(Prompt): Where does the string "withSample" appear? Copy every line of the entries below that holds it.

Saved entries

theorem heats_deviationTest (z : ZoneNo) (m : Int) (tm : Time) (hs : Heats B X s) :
    Heats B X (s.deviationTest z m tm) := by
  have counted (n : Nat) : Heats B X (s.modZone z fun c => { c with deviationCount := n }) := heats_zoneField z _ hs
  unfold deviationTest
  dsimp only
  repeat' split
  · exact heats_zoneField z _ (heats_of_changes (setFlag_changes _ _ _)
      (heats_of_changes (raise_changes _ _ _ _) (counted _)))
  · exact counted _
  · exact counted _
  · exact hs
  · exact hs

theorem heats_finishSample (z : ZoneNo) (m : Int) (tm : Time) (hs : Heats B X s) :
    Heats B X (s.finishSample z m tm) :=
  heats_of_changes (takeHanded_changes _ _ _ _) (heats_deviationTest z m tm (heats_zoneField z _ hs))

theorem heats_sampleRegulating (z : ZoneNo) (m : Int) (tm : Time) (hen : s.enabled z = true) (hs : Heats B X s) :
    Heats B X (s.sampleRegulating z m tm) := by
  have hne : (s.zone z).state ≠ .disabled := by simpa [enabled] using hen
  have h1 : Heats B X (s.modZone z fun c => { withSample m c with state := .regulating }) :=
    heats_modZone z _ (fun h _ => h) (fun _ _ _ h => nomatch h) (by simp [hne]) hs
  unfold sampleRegulating
  refine heats_finishSample z m tm ?_
  split
  · exact heats_overtempEntry z tm (by simp [enabled]) h1
  · exact heats_regulate z m tm h1

theorem heats_sampleOvertemp (z : ZoneNo) (m : Int) (tm : Time) (hen : s.enabled z = true) (hs : Heats B X s) :
    Heats B X (s.sampleOvertemp z m tm) := by
  have hne : (s.zone z).state ≠ .disabled := by simpa [enabled] using hen
  have h1 : Heats B X (s.modZone z (withSample m)) := heats_zoneField z _ hs
  unfold sampleOvertemp
  refine heats_finishSample z m tm ?_
  split
  · refine heats_regulate z m tm (heats_modZone z _ (fun h _ => h) (fun _ _ _ h => nomatch h) ?_ h1)
    simp [withSample, hne]
  · exact h1

theorem heats_raiseSwitch (z : ZoneNo) (tm : Time) (hs : Heats B X s) : Heats B X (s.raiseSwitch z tm) :=
  heats_of_changes (raiseSwitch_changes z tm s) hs

theorem heats_sampleLost (z : ZoneNo) (sensor : ActiveSensor) (m : Int) (tm : Time) (hen : s.enabled z = true)
    (hs : Heats B X s) : Heats B X (s.sampleLost z sensor m tm) := by
  have hne : (s.zone z).state ≠ .disabled := by simpa [enabled] using hen
  have hzones (c : Bool) : (doIf c (raiseSwitch z tm) (s.modZone z fun c => { c with active := sensor })).zone z
      = { s.zone z with active := sensor } := by
    cases c
    · simp [doIf]
    · exact (zone_of_changes (raiseSwitch_changes z tm _) z).trans (zone_modZone z _ s)
  unfold sampleLost
  dsimp only
  refine heats_sampleRegulating z m tm (by simp [enabled]) (heats_modZone z _ (fun h _ => h) (fun _ _ _ h => nomatch h)
    ?_ (heats_doIf (heats_raiseSwitch z tm) (heats_zoneField z _ hs)))
  simp [hzones, hne]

(Answer for the task):
  have h1 : Heats B X (s.modZone z fun c => { withSample m c with state := .regulating }) :=
  have h1 : Heats B X (s.modZone z (withSample m)) := heats_zoneField z _ hs
    simp [withSample, hne]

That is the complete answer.